* RECORDS FOR THIS EXERCISE
>>>
/-! State.setReg changes `regs` alone. -/

@[simp] theorem State.setReg_pending (a : Nat) (v : Word) : (s.setReg a v).pending = s.pending := rfl
@[simp] theorem State.setReg_freeCtr (a : Nat) (v : Word) : (s.setReg a v).freeCtr = s.freeCtr := rfl
@[simp] theorem State.setReg_outputs (a : Nat) (v : Word) : (s.setReg a v).outputs = s.outputs := rfl
@[simp] theorem State.setReg_pend (a : Nat) (v : Word) : (s.setReg a v).pend = s.pend := rfl
@[simp] theorem State.setReg_tu (a : Nat) (v : Word) : (s.setReg a v).tu = s.tu := rfl
@[simp] theorem State.setReg_halt (a : Nat) (v : Word) : (s.setReg a v).halt = s.halt := rfl
@[simp] theorem State.setReg_eng (a : Nat) (v : Word) : (s.setReg a v).eng = s.eng := rfl
@[simp] theorem State.setReg_pstore (a : Nat) (v : Word) : (s.setReg a v).pstore = s.pstore := rfl
@[simp] theorem State.setReg_dram (a : Nat) (v : Word) : (s.setReg a v).dram = s.dram := rfl
@[simp] theorem State.setReg_cars (a : Nat) (v : Word) : (s.setReg a v).cars = s.cars := rfl
@[simp] theorem State.setReg_seals (a : Nat) (v : Word) : (s.setReg a v).seals = s.seals := rfl
@[simp] theorem State.setReg_outs (a : Nat) (v : Word) : (s.setReg a v).outs = s.outs := rfl
@[simp] theorem State.setReg_heads (a : Nat) (v : Word) : (s.setReg a v).heads = s.heads := rfl
@[simp] theorem State.setReg_grants (a : Nat) (v : Word) : (s.setReg a v).grants = s.grants := rfl
@[simp] theorem State.setReg_filling (a : Nat) (v : Word) : (s.setReg a v).filling = s.filling := rfl
@[simp] theorem State.setReg_cache (a : Nat) (v : Word) : (s.setReg a v).cache = s.cache := rfl
@[simp] theorem State.setReg_mem (a : Nat) (v : Word) : (s.setReg a v).mem = s.mem := rfl
@[simp] theorem State.setReg_chans (a : Nat) (v : Word) : (s.setReg a v).chans = s.chans := rfl
@[simp] theorem State.setReg_integ (a : Nat) (v : Word) : (s.setReg a v).integ = s.integ := rfl
@[simp] theorem State.setReg_links (a : Nat) (v : Word) : (s.setReg a v).links = s.links := rfl
@[simp] theorem State.setReg_therm (a : Nat) (v : Word) : (s.setReg a v).therm = s.therm := rfl
@[simp] theorem State.setReg_power (a : Nat) (v : Word) : (s.setReg a v).power = s.power := rfl
@[simp] theorem State.setReg_otp (a : Nat) (v : Word) : (s.setReg a v).otp = s.otp := rfl
@[simp] theorem State.setReg_img (a : Nat) (v : Word) : (s.setReg a v).img = s.img := rfl
@[simp] theorem State.setReg_mgmt (a : Nat) (v : Word) : (s.setReg a v).mgmt = s.mgmt := rfl
@[simp] theorem State.setReg_pins (a : Nat) (v : Word) : (s.setReg a v).pins = s.pins := rfl
@[simp] theorem State.setReg_regul (a : Nat) (v : Word) : (s.setReg a v).regul = s.regul := rfl
@[simp] theorem State.setReg_fcWindow (a : Nat) (v : Word) : (s.setReg a v).fcWindow = s.fcWindow := rfl
@[simp] theorem State.setReg_cfgPass (a : Nat) (v : Word) : (s.setReg a v).cfgPass = s.cfgPass := rfl
@[simp] theorem State.setReg_pendAt (a : Nat) (v : Word) : (s.setReg a v).pendAt = s.pendAt := rfl
@[simp] theorem State.setReg_strobeCycle (a : Nat) (v : Word) : (s.setReg a v).strobeCycle = s.strobeCycle := rfl
@[simp] theorem State.setReg_strobeDone (a : Nat) (v : Word) : (s.setReg a v).strobeDone = s.strobeDone := rfl
@[simp] theorem State.setReg_strobeHeld (a : Nat) (v : Word) : (s.setReg a v).strobeHeld = s.strobeHeld := rfl
@[simp] theorem State.setReg_lateArms (a : Nat) (v : Word) : (s.setReg a v).lateArms = s.lateArms := rfl
@[simp] theorem State.setReg_tcReadyAt (a : Nat) (v : Word) : (s.setReg a v).tcReadyAt = s.tcReadyAt := rfl
@[simp] theorem State.setReg_eqDigestBusy (a : Nat) (v : Word) : (s.setReg a v).eqDigestBusy = s.eqDigestBusy := rfl
@[simp] theorem State.setReg_fcFirstCycle (a : Nat) (v : Word) : (s.setReg a v).fcFirstCycle = s.fcFirstCycle := rfl
@[simp] theorem State.setReg_snapCycle (a : Nat) (v : Word) : (s.setReg a v).snapCycle = s.snapCycle := rfl
@[simp] theorem State.setReg_snapDue (a : Nat) (v : Word) : (s.setReg a v).snapDue = s.snapDue := rfl
@[simp] theorem State.setReg_cycleCopies (a : Nat) (v : Word) : (s.setReg a v).cycleCopies = s.cycleCopies := rfl
@[simp] theorem State.setReg_seedUntil (a : Nat) (v : Word) : (s.setReg a v).seedUntil = s.seedUntil := rfl
@[simp] theorem State.setReg_lockWritten (a : Nat) (v : Word) : (s.setReg a v).lockWritten = s.lockWritten := rfl
@[simp] theorem State.setReg_laneEq (a : Nat) (v : Word) : (s.setReg a v).laneEq = s.laneEq := rfl
@[simp] theorem State.setReg_laneErrs (a : Nat) (v : Word) : (s.setReg a v).laneErrs = s.laneErrs := rfl

/-! State.setFld changes `regs` alone. -/

@[simp] theorem State.setFld_pending (a lo n x : Nat) : (s.setFld a lo n x).pending = s.pending := rfl
@[simp] theorem State.setFld_freeCtr (a lo n x : Nat) : (s.setFld a lo n x).freeCtr = s.freeCtr := rfl
@[simp] theorem State.setFld_outputs (a lo n x : Nat) : (s.setFld a lo n x).outputs = s.outputs := rfl
@[simp] theorem State.setFld_pend (a lo n x : Nat) : (s.setFld a lo n x).pend = s.pend := rfl
@[simp] theorem State.setFld_tu (a lo n x : Nat) : (s.setFld a lo n x).tu = s.tu := rfl
@[simp] theorem State.setFld_halt (a lo n x : Nat) : (s.setFld a lo n x).halt = s.halt := rfl
@[simp] theorem State.setFld_eng (a lo n x : Nat) : (s.setFld a lo n x).eng = s.eng := rfl
@[simp] theorem State.setFld_pstore (a lo n x : Nat) : (s.setFld a lo n x).pstore = s.pstore := rfl
@[simp] theorem State.setFld_dram (a lo n x : Nat) : (s.setFld a lo n x).dram = s.dram := rfl
@[simp] theorem State.setFld_cars (a lo n x : Nat) : (s.setFld a lo n x).cars = s.cars := rfl
@[simp] theorem State.setFld_seals (a lo n x : Nat) : (s.setFld a lo n x).seals = s.seals := rfl
@[simp] theorem State.setFld_outs (a lo n x : Nat) : (s.setFld a lo n x).outs = s.outs := rfl
@[simp] theorem State.setFld_heads (a lo n x : Nat) : (s.setFld a lo n x).heads = s.heads := rfl
@[simp] theorem State.setFld_grants (a lo n x : Nat) : (s.setFld a lo n x).grants = s.grants := rfl
@[simp] theorem State.setFld_filling (a lo n x : Nat) : (s.setFld a lo n x).filling = s.filling := rfl
@[simp] theorem State.setFld_cache (a lo n x : Nat) : (s.setFld a lo n x).cache = s.cache := rfl
@[simp] theorem State.setFld_mem (a lo n x : Nat) : (s.setFld a lo n x).mem = s.mem := rfl
@[simp] theorem State.setFld_chans (a lo n x : Nat) : (s.setFld a lo n x).chans = s.chans := rfl
@[simp] theorem State.setFld_integ (a lo n x : Nat) : (s.setFld a lo n x).integ = s.integ := rfl
@[simp] theorem State.setFld_links (a lo n x : Nat) : (s.setFld a lo n x).links = s.links := rfl
@[simp] theorem State.setFld_therm (a lo n x : Nat) : (s.setFld a lo n x).therm = s.therm := rfl
@[simp] theorem State.setFld_power (a lo n x : Nat) : (s.setFld a lo n x).power = s.power := rfl
@[simp] theorem State.setFld_otp (a lo n x : Nat) : (s.setFld a lo n x).otp = s.otp := rfl
@[simp] theorem State.setFld_img (a lo n x : Nat) : (s.setFld a lo n x).img = s.img := rfl
@[simp] theorem State.setFld_mgmt (a lo n x : Nat) : (s.setFld a lo n x).mgmt = s.mgmt := rfl
@[simp] theorem State.setFld_pins (a lo n x : Nat) : (s.setFld a lo n x).pins = s.pins := rfl
@[simp] theorem State.setFld_regul (a lo n x : Nat) : (s.setFld a lo n x).regul = s.regul := rfl
@[simp] theorem State.setFld_fcWindow (a lo n x : Nat) : (s.setFld a lo n x).fcWindow = s.fcWindow := rfl
@[simp] theorem State.setFld_cfgPass (a lo n x : Nat) : (s.setFld a lo n x).cfgPass = s.cfgPass := rfl
@[simp] theorem State.setFld_pendAt (a lo n x : Nat) : (s.setFld a lo n x).pendAt = s.pendAt := rfl
@[simp] theorem State.setFld_strobeCycle (a lo n x : Nat) : (s.setFld a lo n x).strobeCycle = s.strobeCycle := rfl
@[simp] theorem State.setFld_strobeDone (a lo n x : Nat) : (s.setFld a lo n x).strobeDone = s.strobeDone := rfl
@[simp] theorem State.setFld_strobeHeld (a lo n x : Nat) : (s.setFld a lo n x).strobeHeld = s.strobeHeld := rfl
@[simp] theorem State.setFld_lateArms (a lo n x : Nat) : (s.setFld a lo n x).lateArms = s.lateArms := rfl
@[simp] theorem State.setFld_tcReadyAt (a lo n x : Nat) : (s.setFld a lo n x).tcReadyAt = s.tcReadyAt := rfl
@[simp] theorem State.setFld_eqDigestBusy (a lo n x : Nat) : (s.setFld a lo n x).eqDigestBusy = s.eqDigestBusy := rfl
@[simp] theorem State.setFld_fcFirstCycle (a lo n x : Nat) : (s.setFld a lo n x).fcFirstCycle = s.fcFirstCycle := rfl
@[simp] theorem State.setFld_snapCycle (a lo n x : Nat) : (s.setFld a lo n x).snapCycle = s.snapCycle := rfl
@[simp] theorem State.setFld_snapDue (a lo n x : Nat) : (s.setFld a lo n x).snapDue = s.snapDue := rfl
@[simp] theorem State.setFld_cycleCopies (a lo n x : Nat) : (s.setFld a lo n x).cycleCopies = s.cycleCopies := rfl
@[simp] theorem State.setFld_seedUntil (a lo n x : Nat) : (s.setFld a lo n x).seedUntil = s.seedUntil := rfl
@[simp] theorem State.setFld_lockWritten (a lo n x : Nat) : (s.setFld a lo n x).lockWritten = s.lockWritten := rfl
@[simp] theorem State.setFld_laneEq (a lo n x : Nat) : (s.setFld a lo n x).laneEq = s.laneEq := rfl
@[simp] theorem State.setFld_laneErrs (a lo n x : Nat) : (s.setFld a lo n x).laneErrs = s.laneErrs := rfl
<<<
* WHAT IS REQUIRED
The reply should hold only the lines of the listing above starting at the line containing "x).halt = s.halt := rfl" and ending at the line containing "x).grants = s.grants := rfl", exactly as written.

* SOLUTION TO THIS PROBLEM
@[simp] theorem State.setFld_halt (a lo n x : Nat) : (s.setFld a lo n x).halt = s.halt := rfl
@[simp] theorem State.setFld_eng (a lo n x : Nat) : (s.setFld a lo n x).eng = s.eng := rfl
@[simp] theorem State.setFld_pstore (a lo n x : Nat) : (s.setFld a lo n x).pstore = s.pstore := rfl
@[simp] theorem State.setFld_dram (a lo n x : Nat) : (s.setFld a lo n x).dram = s.dram := rfl
@[simp] theorem State.setFld_cars (a lo n x : Nat) : (s.setFld a lo n x).cars = s.cars := rfl
@[simp] theorem State.setFld_seals (a lo n x : Nat) : (s.setFld a lo n x).seals = s.seals := rfl
@[simp] theorem State.setFld_outs (a lo n x : Nat) : (s.setFld a lo n x).outs = s.outs := rfl
@[simp] theorem State.setFld_heads (a lo n x : Nat) : (s.setFld a lo n x).heads = s.heads := rfl
@[simp] theorem State.setFld_grants (a lo n x : Nat) : (s.setFld a lo n x).grants = s.grants := rfl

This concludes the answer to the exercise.